Jack F. McGuinn, Kneece & Lewis, Columbia, for appellants.

McCants & Drawdy, Columbia, for respondent.

TAYLOR, Chief Justice.

This is a suit in equity by Walter J. Klein Co., Inc., the respondent herein, against Jack M. Kneece, doing business as Crown Chicks, and Marjorie J. Kneece, the appellants herein, and C. W. Haynes & Company. The purpose of the action was to set aside a certain conveyance of real estate executed by Jack M. Kneece to his wife, Marjorie J. Kneece, the said conveyance being dated October 26, 1950, and promptly recorded in the office of the Clerk of Court for Richland County in Deed Book 63, at page 171, as having been made in violation of the Statute of Elizabeth, now in force in this State as Section 57-301 of the 1952 Code of Laws of South Carolina. The complaint alleges that the aforesaid conveyance was made to conceal the title of Jack M. Kneece in and to said real estate, and was made without any consideration except the sum of $5.00 and love and affection, with the intent on the part of the appellants to hinder, delay and defraud the creditors of Jack M. Kneece, and particularly the respondent in this action of its just claim against him.

The complaint alleges that in an action in the United States District Court for the Eastern District of South Carolina the respondent recovered a judgment, on August 9, 1951, against Jack M. Kneece in the sum of $8,040.12, with costs of $37.00, and that said judgment was duly transcripted to the office of the Clerk of Court for Richland County, and that an execution on said judgment against Jack M. Kneece was duly issued and delivered to the Sheriff of said county prior to the commencement of this action, and such was duly returned nulla bona. It is then alleged that the claim and cause of action upon which said judgment was rendered accrued prior to January 1, 1950, and at such time Jack M. Kneece was the owner in fee simple of the real estate hereinbefore mentioned. It is further alleged that the conveyance made by Jack M. Kneece to his said wife was fraudulent and void under the aforesaid statute.

C. W. Haynes & Company was joined as a party to the action for the reason that on September 4, 1950, Jack M. Kneece executed to it a mortgage covering the property in question, which said mortgage was of record in the office of the Clerk of Court for Richland County in Mortgage Book 76, at page 391.

The respondent, by the prayer of the complaint, demands judgment that the conveyance made by Jack M. Kneece to Marjorie J. Kneece be adjudged and declared fraudulent, void and a nullity; that the said property be sold subject to the existing mortgage of C. W. Haynes & Company, and the proceeds derived from such sale be applied to the liquidation of the judgment indebtedness of Jack M. Kneece to the respondent.

The appellants, by way of answer, admitted the allegations of the complaint, except a general denial was interposed to so much of the complaint as alleged that the conveyance and transfer of the real estate in question by Jack M. Kneece to Marjorie J. Kneece was done with the intent and purpose to hinder, delay and defraud the creditors of the said Jack M. Kneece.

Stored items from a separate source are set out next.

-- ==== Sys2Proof/Machine/Requests.lean ====
section
/-! DEFINITION. READ_DECODE (R19) and WRITE_DISPOSAL (R21): what becomes of a read that no pending write holds back, and
of the write at the head of the write buffer. -/

namespace Sys2Proof.Machine

/-- The aperture descriptor of a number (R10). -/
def State.aperture (s : State) (a : Nat) : Aperture := Table.get s.apertures {} a

/-! ### READ_DECODE -/

/-- The selector and prefer-restored flag of a view (R33). -/
def Aperture.view (ap : Aperture) : Option Nat × Bool :=
  match ap.kind with
  | .edition => (none, false)
  | .load => (none, false)
  | .historic => (ap.selector, false)
  | .restored => (ap.selector, true)
  | .reprint => (ap.selector, ap.restored)

/-- The view makes a hit of that origin eligible for the live transform (R20). -/
def Aperture.eligible (ap : Aperture) (origin : Origin) : Bool :=
  (ap.kind = .restored || ap.kind = .reprint && ap.restored) && origin != .restored

/-- Where a walk's strip is read from: the strip itself when READY, the copy source when a slot fills it (R19, R67); `none`
is BLANK. A strip that no slot fills and that is not READY is met in no run (assumption 19). -/
def Store.readSource (st : Store) (strip : Nat) : Option Nat :=
  match Table.read st.strips strip with
  | some ⟨.ready, _, _⟩ => some strip
  | some ⟨.filling (.slot k), _, _⟩ => (Table.read st.copies k.val).bind Copy.source
  | some ⟨.filling .sequencer, _, _⟩ => none
  | none => none

/-- A read's answer is known at once. -/
def State.answerRead (s : State) (t : Fin 32) (a : Answer) : State := s.setLink (s.link.answer t a)

/-- A read is placed at the tail of the link-side queue and its entry becomes QUEUED (R19, R20). -/
def State.queueRead (s : State) (t : Fin 32) (strip line : Nat) (eligible : Bool) : State :=
  (s.setLink (s.link.setTag t { s.link.tag t with state := .queued })).setPort
    (s.port.joinLink (.lineRead t strip line eligible false))

/-- Step 4 of the decode: the walk and what follows from it (R19, R20, R67). -/
def State.walkRead (s : State) (t : Fin 32) (ap : Aperture) (k : Key) : State :=
  match walk s.store.versions ap.view.1 ap.view.2 k.strip (s.store.page k.page).chain with
  | none => s.answerRead t blankAnswer
  | some hit =>
    match s.store.readSource hit.strip with
    | none => s.answerRead t blankAnswer
    | some strip => s.queueRead t strip k.line (ap.eligible hit.origin)

/-- The decode of the read that holds tag `t` (R19). -/
def State.decodeRead (s : State) (t : Fin 32) : State :=
  let address := (s.link.tag t).address
  let ap := s.aperture (addressAperture address)
  let k := addressKey address
  if s.chip.inInit then s.answerRead t unmappedAnswer
  else if ap.state = .disabled then s.answerRead t unmappedAnswer
  else if ap.kind = .reprint then
    match s.meterDecision ap.restored ap.job k.page with
    | .withheld reason => (s.withhold ap.job reason).answerRead t (fillAnswer .withheld ap.fill)
    | .served => s.walkRead t ap k
    | .charged c => (s.charge ap.job k.page c).walkRead t ap k
  else s.walkRead t ap k

/-- READ_DECODE: the read holding the tag, past its read-after-write wait, is decoded (R19). -/
def execReadDecode (tag : Fin 32) (s : State) : Result :=
  .next (s.live fun s => if (s.link.tag tag).state = .decoding then s.decodeRead tag else s)

/-! ### WRITE_DISPOSAL -/

/-- The head leaves the write buffer: its credit returns while the link is up, the next write's first attempt falls due,
and reads behind it are looked at again (R3, R17, R21). -/
def State.headLeaves (s : State) : State :=
  (s.setLink { s.link with
    writeBuffer := s.link.writeBuffer.tail
    attemptDue := true
    writeCredits := if s.link.linkUp then s.link.writeCredits + 1 else s.link.writeCredits }).releaseReads

/-- The head is dropped with a fault, which is offered to the fault queue (R56, R61). -/
def State.dropHead (s : State) (w : HostWrite) (kind : FaultKind) : State :=
  let k := addressKey w.address
  (s.setReports (s.reports.offer
    { kind := kind, aperture := addressAperture w.address, page := k.page, strip := k.strip, line := k.line
      edition := s.store.edition.number, repeats := 1 })).headLeaves

/-- The head is carried to the store strip (R57). -/
def State.carryHead (s : State) (w : HostWrite) (strip : Nat) : State :=
  (s.setPort (s.port.joinLink (.lineWrite strip (addressKey w.address).line w.data w.enables none))).headLeaves

/-- The head joins the hold queue for slot `k`, whose target is `strip`; when the slot has written its last segment the
write is released as soon as it is placed (R57, R64, R66). -/
def State.holdHead (s : State) (w : HostWrite) (k : Fin 4) (strip : Nat) (released : Bool) : State :=
  let s := s.setStore { s.store with holdQueue := s.store.holdQueue ++ [⟨w, k, released⟩] }
  (if released then
      s.setPort (s.port.joinLink (.lineWrite strip (addressKey w.address).line w.data w.enables (some k)))
    else s).headLeaves

/-- The head waits: nothing is created, and no attempt is due until a slot becomes IDLE, the hold queue gives up an entry
or a place frees (R21, R58, R153). -/
def State.headWaits (s : State) : State := s.setLink { s.link with attemptDue := false }

/-- The hold queue has a free entry (R66). -/
def Store.holdFree (st : Store) : Bool := decide (st.holdQueue.length < Config.holdCapacity)

/-- The lowest-numbered IDLE copy slot (R59). -/
def Store.idleSlot (st : Store) : Option (Fin 4) := (List.finRange 4).find? fun k => !Table.has st.copies k.val

/-- A new OPEN version is needed: the chain is empty or its head is not OPEN (R58). -/
def Store.needsVersion (st : Store) (p : Nat) : Bool :=
  match st.head p with
  | some v => v.lock != .openLock
  | none => true

/-- The record that a new version takes: the lowest-numbered free one (R27). -/
def Store.freeVersion (st : Store) : Option Nat := Table.lowestFree st.versions Config.versionCount 0

/-- A write of the kind EDITION makes an EDITION version of the open edition, one of the kind LOAD a LOAD version of the
page's publication edition (R59). -/
def Store.newVersion (st : Store) (kind : ApertureKind) (p : Nat) : Version :=
  match kind with
  | .load => ⟨p, .load, (st.page p).edition, .openLock, []⟩
  | _ => ⟨p, .edition, st.edition.number, .openLock, []⟩

/-- The copy source of a fresh strip: BLANK for a LOAD write, and for an EDITION write what the walk finds with selector
LATEST and the prefer-restored flag clear (R60). -/
def Store.copySource (st : Store) (kind : ApertureKind) (p index : Nat) : Option Nat :=
  match kind with
  | .load => none
  | _ => (walk st.versions none false index (st.page p).chain).map Hit.strip

/-- The page's new OPEN version is linked at the head of its chain (R59, step 1). -/
def Store.linkVersion (st : Store) (kind : ApertureKind) (p n : Nat) : Store :=
  let page := st.page p
  { st with versions := Table.write st.versions n (st.newVersion kind p) }.setPage p { page with chain := n :: page.chain }

/-- A fresh strip is started for the head: version, source, strip, delta list entry, slot and held write, as one action
(R59). `n` is the version to create, if one is needed; `slot` the IDLE slot; `strip` the head of the free strip queue. -/
def State.startFresh (s : State) (w : HostWrite) (kind : ApertureKind) (n : Option Nat) (slot : Fin 4) (strip : Nat) : State :=
  let k := addressKey w.address
  let source := s.store.copySource kind k.page k.strip
  let st := match n with
    | some n => s.store.linkVersion kind k.page n
    | none => s.store
  let page := st.page k.page
  let owner := page.chain.headD 0
  let st := { st.allocate with
    versions := Table.adjust st.versions owner fun v => { v with delta := Table.write v.delta k.strip strip }
    strips := Table.write st.strips strip ⟨.filling (.slot slot), owner, k.strip⟩
    copies := Table.write st.copies slot.val { source := source, target := strip, page := k.page, index := k.strip }
    startOrder := st.startOrder ++ [slot] }
  (((s.setStore (st.setPage k.page { page with copies := page.copies + 1 })).judgeStoreLow
    s.store.aboveReserve)).holdHead w slot strip false

/-- The seventh check: the needs of a fresh strip, in order (R58). -/
def State.disposeFresh (s : State) (w : HostWrite) (kind : ApertureKind) : State :=
  let k := addressKey w.address
  let need := s.store.needsVersion k.page
  if need ∧ Config.chainCapacity ≤ (s.store.page k.page).versionCount then s.dropHead w .chainFull
  else
    match (if need then s.store.freeVersion.map some else some none) with
    | none => s.dropHead w .poolEmpty
    | some n =>
      match s.store.freeQueue with
      | [] => s.dropHead w .storeFull
      | strip :: _ =>
        if kind = .load ∧ s.store.aboveReserve = false then s.dropHead w .reserve
        else
          match s.store.idleSlot, s.store.holdFree with
          | some slot, true => s.startFresh w kind n slot strip
          | _, _ => s.headWaits

/-- The sixth check: the OPEN head holds the strip index at store strip `strip` (R57). Its filler, while it is FILLING, is
a copy slot; any other target is met in no run, and the write waits (assumption 19). -/
def State.disposeHeld (s : State) (w : HostWrite) (strip : Nat) : State :=
  match Table.read s.store.strips strip with
  | some ⟨.ready, _, _⟩ => s.carryHead w strip
  | some ⟨.filling (.slot k), _, _⟩ =>
    match Table.read s.store.copies k.val, s.store.holdFree with
    | some c, true => s.holdHead w k strip (c.nextLine == Config.stripLines)
    | _, _ => s.headWaits
  | some ⟨.filling .sequencer, _, _⟩ => s.headWaits
  | none => s.headWaits

/-- Checks 5 to 7 of write disposal (R57, R58). -/
def State.disposeTarget (s : State) (w : HostWrite) (kind : ApertureKind) : State :=
  let k := addressKey w.address
  if w.enables = 0 then s.headLeaves
  else
    match s.store.head k.page with
    | none => s.disposeFresh w kind
    | some v =>
      match decide (v.lock = .openLock), Table.read v.delta k.strip with
      | true, some strip => s.disposeHeld w strip
      | _, _ => s.disposeFresh w kind

/-- Check 4: the page's state against the aperture's kind (R56). -/
def State.disposePage (s : State) (w : HostWrite) (kind : ApertureKind) : State :=
  match (s.store.page (addressKey w.address).page).state, kind with
  | .absent, _ => s.dropHead w .noPage
  | .loading, .edition => s.dropHead w .pageState
  | .live, .load => s.dropHead w .pageState
  | _, _ => s.disposeTarget w kind

/-- The ordered checks of write disposal for the head `w` (R56 to R59). -/
def State.disposeHead (s : State) (w : HostWrite) : State :=
  let ap := s.aperture (addressAperture w.address)
  if ap.state = .disabled then s.dropHead w .unmapped
  else
    match ap.kind, s.store.edition with
    | .historic, _ => s.dropHead w .protect
    | .restored, _ => s.dropHead w .protect
    | .reprint, _ => s.dropHead w .protect
    | .edition, .none => s.dropHead w .noEdition
    | .edition, .closing _ => s.dropHead w .lateWrite
    | .edition, .opened _ => s.disposePage w .edition
    | .load, _ => s.disposePage w .load

/-- WRITE_DISPOSAL: the buffer attempts the disposal of its head, when an attempt is due and the 64 places for carried
writes are not all in use (R21, R153). -/
def execWriteDisposal (s : State) : Result :=
  .next (s.live fun s =>
    match s.link.writeBuffer with
    | [] => s
    | w :: _ =>
      if s.link.attemptDue = true ∧ s.port.carriedCount < Config.carriedCapacity then s.disposeHead w else s)

end Sys2Proof.Machine
end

The appellants, for a second defense, affirmatively plead the statute of limitations, Section 10-143(7) of the 1952 Code of Laws, it being asserted that by reason of the lapse of six years from the date of the deed under attack, October 26, 1950, and the judgment obtained on August 9, 1951, the said statute bars any right of action by the respondent for relief on the ground of fraud. The appellants, for a third defense, affirmatively allege that the respondent is precluded from maintaining this action because of laches. The answer of the appellants demanded that the respondent be required to reply to the second and third defenses. The respondent duly filed a reply and alleged that the statute of limitations had no application to this action, and by an accompanying affidavit asserted that it had no knowledge of the transfer and conveyance of the real estate by Jack M. Kneece to Marjorie J. Kneece until June, 1960. The respondent, likewise, specifically denied that it was guilty of laches.

The appellants moved for judgment on the pleadings, or in the alternative, for an order striking the complaint of the respondent and sustaining the second and third defenses on the ground that such defenses, under the pleadings, presented only an issue of law. This motion was heard and denied by the Honorable John Grimball, Presiding Judge of the Fifth Judicial Circuit. The trial Judge held that the question of the defenses presented by a plea of the statute of limitations and laches could only be determined by a trial on the merits of the factual issues presented by the pleadings. The appellants assert that the trial Judge committed error in so holding.

The appellants assert that the trial Judge committed error in failing to grant their motion for a judgment on the pleadings on the ground that the cause of action asserted by the respondent is barred by the statute of limitations. They also assert that the pleadings raise no issue of fact and that the motion should have been granted because only an issue of law is involved.

A motion for judgment on the pleadings is in the nature of a general demurrer. It is appropriate, where the pleading is fatally deficient in substance, that is where the complaint fails to state a good cause of action in favor of the plaintiff and against the defendant. Being in the nature of a demurrer, a motion for judgment on the pleadings raises an issue of law only. Where the plaintiff's pleadings are attacked, the motion should be sustained only where they are so defective that the court is authorized, taking all the facts to be admitted, in concluding that no cause of action is stated entitling the plaintiff to relief. However, if there is joined an issue of fact upon which, if supported by the evidence, a valid judgment may be based, a judgment on the pleadings is improper; but it has been held that a judgment on the pleadings is allowable, not for lack of proof but for lack of an issue; hence, it is proper where the pleadings entitle the party to judgment without proof, as where they disclose all of the facts, or where the pleadings present no issue of fact or where the pleadings, under the circumstances, present an immaterial issue. Wooten v. Standard Life & Casualty Insurance Company, S.C., 122 S.E.2d 637.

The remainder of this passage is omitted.